= Anish Shroff =

Indian American sportscaster (born 1982)

Anish Shroff (born 1982) is the radio play-by-play man for the Carolina Panthers and a play-by-play announcer and on-air host at ESPN.

==Early life and education==
Shroff was born in Bloomfield, New Jersey to Hitesh and Nikita Shroff who are both from Mumbai, India. His father is a professional photographer.

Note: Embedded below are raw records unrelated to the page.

/-- The ten quantities of a train, in code order (R48). -/
inductive Quantity where
  | tOA | wOA | hOA | tRA | hRA | dt | dh | d | tEXL | wRA
  deriving DecidableEq, Repr

def allQuantities : List Quantity := [.tOA, .wOA, .hOA, .tRA, .hRA, .dt, .dh, .d, .tEXL, .wRA]

/-- The area codes (R59). -/
inductive AreaCode where
  | never | notI | notII | notIII | always | inI | inII | inIII
  deriving DecidableEq, Repr

def allAreaCodes : List AreaCode := [.never, .notI, .notII, .notIII, .always, .inI, .inII, .inIII]

/-- The combining logics of a permit (R65). -/
inductive Logic where
  | and | or | nand | nor
  deriving DecidableEq, Repr

def allLogics : List Logic := [.and, .or, .nand, .nor]

/-- The wheel sources (R132). -/
inductive WheelSource where
  | computed | band | fixed | follow
  deriving DecidableEq, Repr

def allWheelSources : List WheelSource := [.computed, .band, .fixed, .follow]

/-- The senses of a PWM line (R132). -/
inductive Polarity where
  | normal | inverted
  deriving DecidableEq, Repr

def allPolarities : List Polarity := [.normal, .inverted]

/-- The posture codes (R151). -/
inductive PostureCode where
  | isolate | purge
  deriving DecidableEq, Repr

def allPostureCodes : List PostureCode := [.isolate, .purge]

/-- The position of a posture code in the table of two. -/
def postureIndex : PostureCode → Fin 2
  | .isolate => 0
  | .purge => 1

/-- The notice classes in priority order (R176). -/
inductive NoticeClass where
  | safe | referenceLost | stationDiscredited | demandExpired | channelStale | reportRefused | modeChanged | criterionChanged
  deriving DecidableEq, Repr

def allClasses : List NoticeClass :=
  [.safe, .referenceLost, .stationDiscredited, .demandExpired, .channelStale, .reportRefused, .modeChanged, .criterionChanged]

/-- The position of a notice class in the table of eight; its number is one more (R176). -/
def classIndex : NoticeClass → Fin 8
  | .safe => 0
  | .referenceLost => 1
  | .stationDiscredited => 2
  | .demandExpired => 3
  | .channelStale => 4
  | .reportRefused => 5
  | .modeChanged => 6
  | .criterionChanged => 7

/-! The groups of one parameter set. -/

/-- The items of a train (R39, R52, R91, R116, R132), in catalogue order. -/
structure TrainParams where
  height : Nat
  shaft : Shaft
  period : Nat
  wsMin : Nat
  wsMax : Nat
  wsFloor : Nat
  tFrost : Int
  frostSpan : Nat
  wheelSource : WheelSource
  bandChannel : Channel
  bandLow : Fin 16
  bandHigh : Fin 16
  leader : Train
  oaMin : Nat
  q : Nat
  dwell : Nat
  spinDown : Nat
  stroke : Nat
  restartLockout : Nat
  deriving DecidableEq, Repr

/-- The items of a criterion slot (R55). -/
structure SlotParams where
  quantity : Quantity
  boundA : Fin 16
  boundB : Fin 16
  area : AreaCode
  onCount : Nat
  offCount : Nat
  deriving DecidableEq, Repr

/-- One filter of a permit (R63). -/
structure FilterParams where
  enable : Bool
  mask : BitVec 8
  pattern : BitVec 8
  deriving DecidableEq, Repr

/-- The items of a permit (R63). -/
structure PermitParams where
  filter1 : FilterParams
  filter2 : FilterParams
  logic : Logic
  deriving DecidableEq, Repr

/-- The items of a channel (R2). -/
structure ChannelParams where
  target : Nat
  low : Int
  high : Int
  stale : Nat
  standIn : Option Channel
  deriving DecidableEq, Repr

/-- The items of the stations and the reference (R19). -/
structure StationParams where
  heights : Vec 4 Nat
  lapse : Int
  tolerance : Nat
  discredit : Nat
  recredit : Nat
  deriving DecidableEq, Repr

/-- The items of a shaft (R116). -/
structure ShaftParams where
  capacity : Nat
  slotLimit : Nat
  deriving DecidableEq, Repr

/-- The port rights of a link (section 10.1). -/
structure RightsParams where
  trains : BitVec 8
  reportStations : Bool
  force : Bool
  maintenance : Bool
  config : Bool
  priority : Nat
  deriving DecidableEq, Repr

/-- The items of a life-safety line (R151). -/
structure LineParams where
  trains : BitVec 8
  code : PostureCode
  delay : Nat
  deriving DecidableEq, Repr

/-- The values of a posture code (R151). -/
structure PostureParams where
  bp : Nat
  oa : Nat
  deriving DecidableEq, Repr
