/-- A LOCK (R165): with the lock clear the lock is set and every locked item of the staged set has its active value while every other staged
item keeps its own; with the lock set nothing changes. Under the lock a STAGE of a locked item is refused LOCKED. -/
def Obligations.LockFreezesItems : Prop :=
  ∀ (l : Link) (tag : Byte) (i : Item) (w : BitVec 16) (s : State), s.ready l → (s.right l).config = true →
    (s.locked = true → exec (.lock l tag []) s = .next { s with ports := s.repliedPorts l kindLock tag .ok [] } ∧
      (i.locked = true → exec (.stage l tag (i.bytes ++ bytes16 w)) s =
        .next { s with ports := s.repliedPorts l kindStage tag .locked [] })) ∧
    (s.locked = false → ∃ p, exec (.lock l tag []) s = .next { s with
        ports := s.repliedPorts l kindLock tag .ok [], locked := true, staged := p } ∧
      p.wire i = if i.locked = true then s.active.wire i else s.staged.wire i)

/-! Reading. -/

/-- READ of an index or item in range is answered OK with the record (R17, R35, R71, R86, R130, R166, R172) and changes nothing but the
answer (the item-locked byte of a PARAM record: assumption 13); a READ of LINK_STATUS also clears the named link's dropped-since-read flag,
and a READ of REFERENCE the lost-since-read flag, after the record was made (R31, R172). -/
def Obligations.ReadsAnswerRecords : Prop :=
  ∀ (l m : Link) (tag : Byte) (c : Channel) (st : Station) (k : Train) (h : Shaft) (p : Fin 4) (q : Fin 3) (i : Item) (s : State),
    s.ready l →
    let answered := fun data : List Byte => Host.Outcome.next (φ := Fault) (ρ := Refusal)
      { s with ports := s.repliedPorts l kindRead tag .ok data }
    exec (.readIdentity l tag []) s = answered s.identityRecord ∧
    exec (.readChannel l tag [byte c.val]) s = answered (s.channelRecord c) ∧
    exec (.readStation l tag [byte st.val]) s = answered (s.stationRecord st) ∧
    exec (.readTrain l tag [byte k.val, byte p.val]) s = answered (s.trainRecord k p) ∧
    exec (.readDemands l tag [byte k.val]) s = answered (s.demandsRecord k) ∧
    exec (.readShaft l tag [byte h.val, byte q.val]) s = answered (s.shaftRecord h q) ∧
    exec (.readParamActive l tag i.bytes) s =
      answered (i.bytes ++ bytes16 (s.active.wire i) ++ [flagByte i.locked, flagByte s.locked, 0]) ∧
    exec (.readParamStaged l tag i.bytes) s =
      answered (i.bytes ++ bytes16 (s.staged.wire i) ++
        [flagByte i.locked, flagByte s.locked, flagByte (s.staged.wire i != s.active.wire i)]) ∧
    (∃ t, exec (.readReference l tag []) s = .next t ∧ t = { s with
      ports := s.repliedPorts l kindRead tag .ok s.referenceRecord
      reference := { s.reference with lostSinceRead := false } }) ∧
    ∃ t, exec (.readLinkStatus l tag [byte (linkIndex m).val]) s = .next t ∧ t = { s with ports := t.ports } ∧
      ∀ x, t.port x =
        { (if x = l then { (s.port l).hunt with sending := some ⟨kindRead ||| 0x80, tag, .ok, s.linkStatusRecord m⟩ } else s.port x) with
          dropped := if x = m then false else (s.port x).dropped }

/-- Every record fits a response (R182, R184): its length is that of the layout whatever the state. -/
def Obligations.RecordLengths : Prop :=
  ∀ (s : State) (l : Link) (c : Channel) (st : Station) (k : Train) (h : Shaft) (q : Fin 3),
    s.identityRecord.length = 16 ∧ (s.linkStatusRecord l).length = 25 ∧ (s.channelRecord c).length = 20 ∧
    (s.stationRecord st).length = 12 ∧ s.referenceRecord.length = 11 ∧ (s.demandsRecord k).length = 34 ∧
    (s.trainRecord k 0).length = 35 ∧ (s.trainRecord k 1).length = 27 ∧ (s.trainRecord k 2).length = 25 ∧
    (s.trainRecord k 3).length = 52 ∧ (s.shaftRecord h q).length = (if q = 0 then 48 else 52)

/-- A LATCH (R174) freezes the scope's records and the uptime on its link, answers the uptime, and changes nothing else but, for REFERENCE,
the lost-since-read flag; a READ_LATCHED of a scope the link holds answers the frozen record with the latch's uptime and changes nothing,
and of a scope it does not hold NOT_LATCHED. -/
def Obligations.LatchesFreezeRecords : Prop :=
  ∀ (l : Link) (tag : Byte) (k : Train) (p : Fin 4) (h : Shaft) (q : Fin 3) (st : Station) (s : State), s.ready l →
    (∃ x, exec (.latchTrains l tag []) s = .next { s with
        ports := s.ports.set (linkIndex l)
          { (s.port l).hunt with sending := some ⟨kindLatch ||| 0x80, tag, .ok, uptimeBytes s.uptime⟩, latchTrains := some x } } ∧
      x.uptime = s.uptime ∧ x.records.get ⟨4 * k.val + p.val, by omega⟩ = s.trainRecord k p) ∧
    (∃ x, exec (.latchReference l tag []) s = .next { s with
        ports := s.ports.set (linkIndex l)
          { (s.port l).hunt with sending := some ⟨kindLatch ||| 0x80, tag, .ok, uptimeBytes s.uptime⟩, latchReference := some x }
        reference := { s.reference with lostSinceRead := false } } ∧
      x.uptime = s.uptime ∧ x.records.get ⟨st.val, by omega⟩ = s.stationRecord st ∧ x.records.get 4 = s.referenceRecord) ∧
    (∃ x, exec (.latchShafts l tag []) s = .next { s with
        ports := s.ports.set (linkIndex l)
          { (s.port l).hunt with sending := some ⟨kindLatch ||| 0x80, tag, .ok, uptimeBytes s.uptime⟩, latchShafts := some x } } ∧
      x.uptime = s.uptime ∧ x.records.get ⟨3 * h.val + q.val, by omega⟩ = s.shaftRecord h q) ∧
    let answered := fun (x : Status) (data : List Byte) => Host.Outcome.next (φ := Fault) (ρ := Refusal)
      { s with ports := s.repliedPorts l kindReadLatched tag x data }
    (∀ x, (s.port l).latchTrains = some x → exec (.readLatched l tag [0, byte k.val, byte p.val]) s =
      answered .ok (latchedBytes x.uptime (x.records.get ⟨4 * k.val + p.val, by omega⟩))) ∧
    ((s.port l).latchTrains = none → exec (.readLatched l tag [0, byte k.val, byte p.val]) s = answered .notLatched []) ∧
    (∀ x, (s.port l).latchReference = some x →
      exec (.readLatched l tag [1, byte st.val]) s = answered .ok (latchedBytes x.uptime (x.records.get ⟨st.val, by omega⟩)) ∧
      exec (.readLatched l tag [1, 0xFF]) s = answered .ok (latchedBytes x.uptime (x.records.get 4))) ∧
    ((s.port l).latchReference = none →
      exec (.readLatched l tag [1, byte st.val]) s = answered .notLatched [] ∧
      exec (.readLatched l tag [1, 0xFF]) s = answered .notLatched []) ∧
    (∀ x, (s.port l).latchShafts = some x → exec (.readLatched l tag [2, byte h.val, byte q.val]) s =
      answered .ok (latchedBytes x.uptime (x.records.get ⟨3 * h.val + q.val, by omega⟩))) ∧
    ((s.port l).latchShafts = none → exec (.readLatched l tag [2, byte h.val, byte q.val]) s = answered .notLatched [])

/-! Notices. -/

/-- The Notice Table's own events and the three requests (R176 to R179). A notice event, which the step makes on an empty queue (assumption 32),
acts under the routing active at it: an edge raise files an entry with count 1, not taken, or raises the count of the entry there by one, up
to 255; a level that begins joins the held list and is filed with count 1, not taken; one that ends leaves the held list and its entry is
removed, taken or not; a link the class is not routed to keeps its set. TAKE and PEEK answer the first entry that is not taken; a PEEK changes
nothing, a TAKE removes an edge entry and marks a level entry taken. An ACK of a taken level entry makes it pending again. The attention line
is asserted afterwards exactly while an entry is not taken, and no other link's set changes. With no untaken entry TAKE and PEEK answer
EMPTY; an ACK of no class or of a subject outside the class's range answers BAD_INDEX. -/
def Obligations.NoticesTaken : Prop :=
  (∀ (x : Raise) (more : List Raise) (s : State), s.pending = [] → s.raised = x :: more → s.live → s.noticesSound → s.heldSound →
    let c := x.condition
    ∃ t, step s = .next t ∧ t = { s with raised := more, held := t.held, notices := t.notices } ∧
      t.held.Pairwise (fun a b => a.key < b.key) ∧
      (∀ d, d ∈ t.held ↔ (match x with
        | .edge _ => d ∈ s.held
        | .begins _ => d = c ∨ d ∈ s.held
        | .ends _ => d ≠ c ∧ d ∈ s.held)) ∧
      ∀ l, (s.active.routes c.cls l = false → t.notice l = s.notice l) ∧
        (s.active.routes c.cls l = true →
          (t.notice l).entries.Pairwise (fun a b => a.cond.key < b.cond.key) ∧
          ((t.notice l).attention = true ↔ ∃ e ∈ (t.notice l).entries, e.taken = false) ∧
          (∀ e, e.cond ≠ c → (e ∈ (t.notice l).entries ↔ e ∈ (s.notice l).entries)) ∧
          ∀ e, e.cond = c → (e ∈ (t.notice l).entries ↔ (match x with
            | .edge _ => (e = ⟨c, 1, false⟩ ∧ ∀ y ∈ (s.notice l).entries, y.cond ≠ c) ∨
                ∃ y ∈ (s.notice l).entries, y.cond = c ∧ e = { y with count := min (y.count + 1) 255 }
            | .begins _ => e = ⟨c, 1, false⟩
            | .ends _ => False)))) ∧
  ∀ (l : Link) (tag : Byte) (s : State), s.ready l → s.pendingSound l →
    (∀ e, (s.notice l).entries.find? (fun x => !x.taken) = some e →
      exec (.peek l tag []) s = .next { s with ports := s.repliedPorts l kindPeek tag .ok e.bytes } ∧
      ∃ t, exec (.take l tag []) s = .next t ∧
        (e.cond.cls.level = false → (t.notice l).entries = (s.notice l).entries.filter (fun x => x.cond ≠ e.cond)) ∧
        (e.cond.cls.level = true → { e with taken := true } ∈ (t.notice l).entries) ∧
        (e.cond.cls.level = true →
          (t.notice l).entries.map (fun x => (x.cond, x.count)) = (s.notice l).entries.map (fun x => (x.cond, x.count))) ∧
        (∀ x ∈ (s.notice l).entries, x.cond ≠ e.cond → x ∈ (t.notice l).entries) ∧
        ((t.notice l).attention = true ↔ ∃ x ∈ (t.notice l).entries, x.taken = false) ∧
        (∀ m, m ≠ l → t.notice m = s.notice m) ∧
        t = { s with ports := s.repliedPorts l kindTake tag .ok e.bytes, notices := t.notices }) ∧
    ((∀ x ∈ (s.notice l).entries, x.taken = true) →
      exec (.peek l tag []) s = .next { s with ports := s.repliedPorts l kindPeek tag .empty [] } ∧
      exec (.take l tag []) s = .next { s with ports := s.repliedPorts l kindTake tag .empty [] }) ∧
    (∀ cls subject, condition? cls subject = none →
      exec (.ack l tag [cls, subject]) s = .next { s with ports := s.repliedPorts l kindAck tag .badIndex [] }) ∧
    ∀ cls subject c, condition? cls subject = some c → ∃ t,
      exec (.ack l tag [cls, subject]) s = .next t ∧
      (∀ x ∈ (t.notice l).entries, x.cond = c → x.taken = false) ∧
      (t.notice l).entries.map (fun x => (x.cond, x.count)) = (s.notice l).entries.map (fun x => (x.cond, x.count)) ∧
      (∀ x ∈ (s.notice l).entries, x.cond ≠ c → x ∈ (t.notice l).entries) ∧
      ((t.notice l).attention = true ↔ ∃ x ∈ (t.notice l).entries, x.taken = false) ∧
      (∀ m, m ≠ l → t.notice m = s.notice m) ∧
      t = { s with ports := s.repliedPorts l kindAck tag .ok [], notices := t.notices }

Shroff graduated from Bloomfield High School in 2000, and went on to earn a bachelor's degree in broadcast journalism from Syracuse University's S. I. Newhouse School of Public Communications in 2004. At Syracuse, Shroff worked as student broadcaster for WAER-FM, calling Syracuse Orange games.

==Career==
He was featured on the second season of ESPN reality show Dream Job in 2004, in which he was one of the three finalists. Following his stint on Dream Job, Shroff worked as an anchor, talk show host and play-by-play announcer at WHEN Radio in Syracuse, New York. He was later a freelance anchor at CSTV (now CBS Sports Network) in New York City and then served as sports director at KNDO-TV in Yakima, Washington.

He joined ESPN on January 1, 2008, initially at ESPNews. While at ESPN, he called college baseball, football, basketball and lacrosse, and hosted various shows on ESPN and ESPNU. In March 2022, he was named the third play-by-play announcer in Carolina Panthers history following Mick Mixon's retirement.